In some embodiments, the obtaining module 24 is specifically configured to: and taking parameters corresponding to at least two combinations with larger change rates of the first penetration rate and the first color shift relative to the initial penetration rate and the initial color shift in each combination as at least two target parameters. For example, the change rates of the first transmittance and the first color shift in each combination with respect to the initial transmittance and the initial color shift are obtained, and then the parameters corresponding to the two combinations with the larger change rates are selected to obtain two target parameters, wherein the obtaining manner of the two or more target parameters is similar to this.

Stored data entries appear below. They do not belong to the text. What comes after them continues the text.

-- ==== Sys2Proof/Word.lean ====
section
/-! DEFINITION. The word and byte types of the block (R6, R41). -/

namespace Sys2Proof

/-- A CSR word: every CSR access is one aligned 64-bit word (R41). -/
abbrev Word := BitVec 64

/-- A byte of a memory, a message or a flit. -/
abbrev Byte := BitVec 8

/-- A run of bytes, lowest address first (R6). -/
abbrev Bytes := List (BitVec 8)

end Sys2Proof
end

In some embodiments, the second adjusting module 25 is specifically configured to adjust the first distance by a first preset amplitude, adjust the width of the black matrix by a second preset amplitude, and adjust the thickness of the planarization layer by a third preset amplitude, so as to obtain a plurality of sets of target parameter values, where each set of target parameter values includes a first distance, a width of the black matrix, and a thickness of the planarization layer; and calculating the color shift and the penetration rate corresponding to each group of target parameter values to select the target values of at least two target parameters corresponding to the maximum penetration rate when the color shift is greater than a first threshold value.

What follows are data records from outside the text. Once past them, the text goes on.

-- ==== Sys2Proof/Syntax.lean ====
section
/-! DEFINITION. The commands of the block: one constructor per row of the opcode table, with the row's operands. The rule is the one
the table names. A message operand `m` is a whole transaction, that entered by port region `prg` or reached engine `n`; a flit operand `f`
is its 256 bytes, with its corrected symbols and, where it has a bit in an uncorrectable codeword, how many such codewords it is the first
to show (R329). `stores` are stores of the cores to control-die memory that came before. -/

namespace Sys2Proof

open Machine

/-- What happens to a word of a region's SRAM (R128): one of its bits turns; two do, which the region finds while no step reads the word; or
two do, which it has not found. -/
inductive SramError where
  | single (word : Nat)
  | double (word : Nat)
  | hidden (word : Nat)
  deriving DecidableEq, Repr
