-- ==== Sys2Proof/Decode.lean ====
section
/-! DEFINITION. The words of the opcode table. None of its rows gives bits: every command is an access, a message, an event or the end
of an operation, and no word spells one. -/

namespace Sys2Proof

/-- The command that a word of `nbits` bits spells by the table: none. -/
def decodeTableWord (_nbits _w : Nat) : Option Instr := none

end Sys2Proof
end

In other embodiments, the second adjusting module 25 is specifically configured to adjust the first distance by a first preset amplitude, adjust the width of the black matrix by a second preset amplitude, and adjust the thickness of the planarization layer by a third preset amplitude, so as to obtain a plurality of sets of values of the target parameter, where the value of each set of the target parameter includes a first distance, a width of the black matrix, and a thickness of the planarization layer; calculating the color shift and the penetration rate corresponding to each group of target parameter values to select a first interval corresponding to the maximum penetration rate, the width of the black matrix and the middle value of the thickness of the flat layer when the color shift is larger than a first threshold value; taking the middle values of the first interval, the width of the black matrix and the thickness of the flat layer as starting points, and adjusting the first interval, the width of the black matrix and the thickness of the flat layer by a second preset amplitude to obtain a plurality of groups of values of target parameters; and calculating the color shift and the penetration rate corresponding to each group of target parameter values to select a target value of the first interval, the width of the black matrix and the thickness of the flat layer corresponding to the maximum penetration rate when the color shift is larger than a first threshold value.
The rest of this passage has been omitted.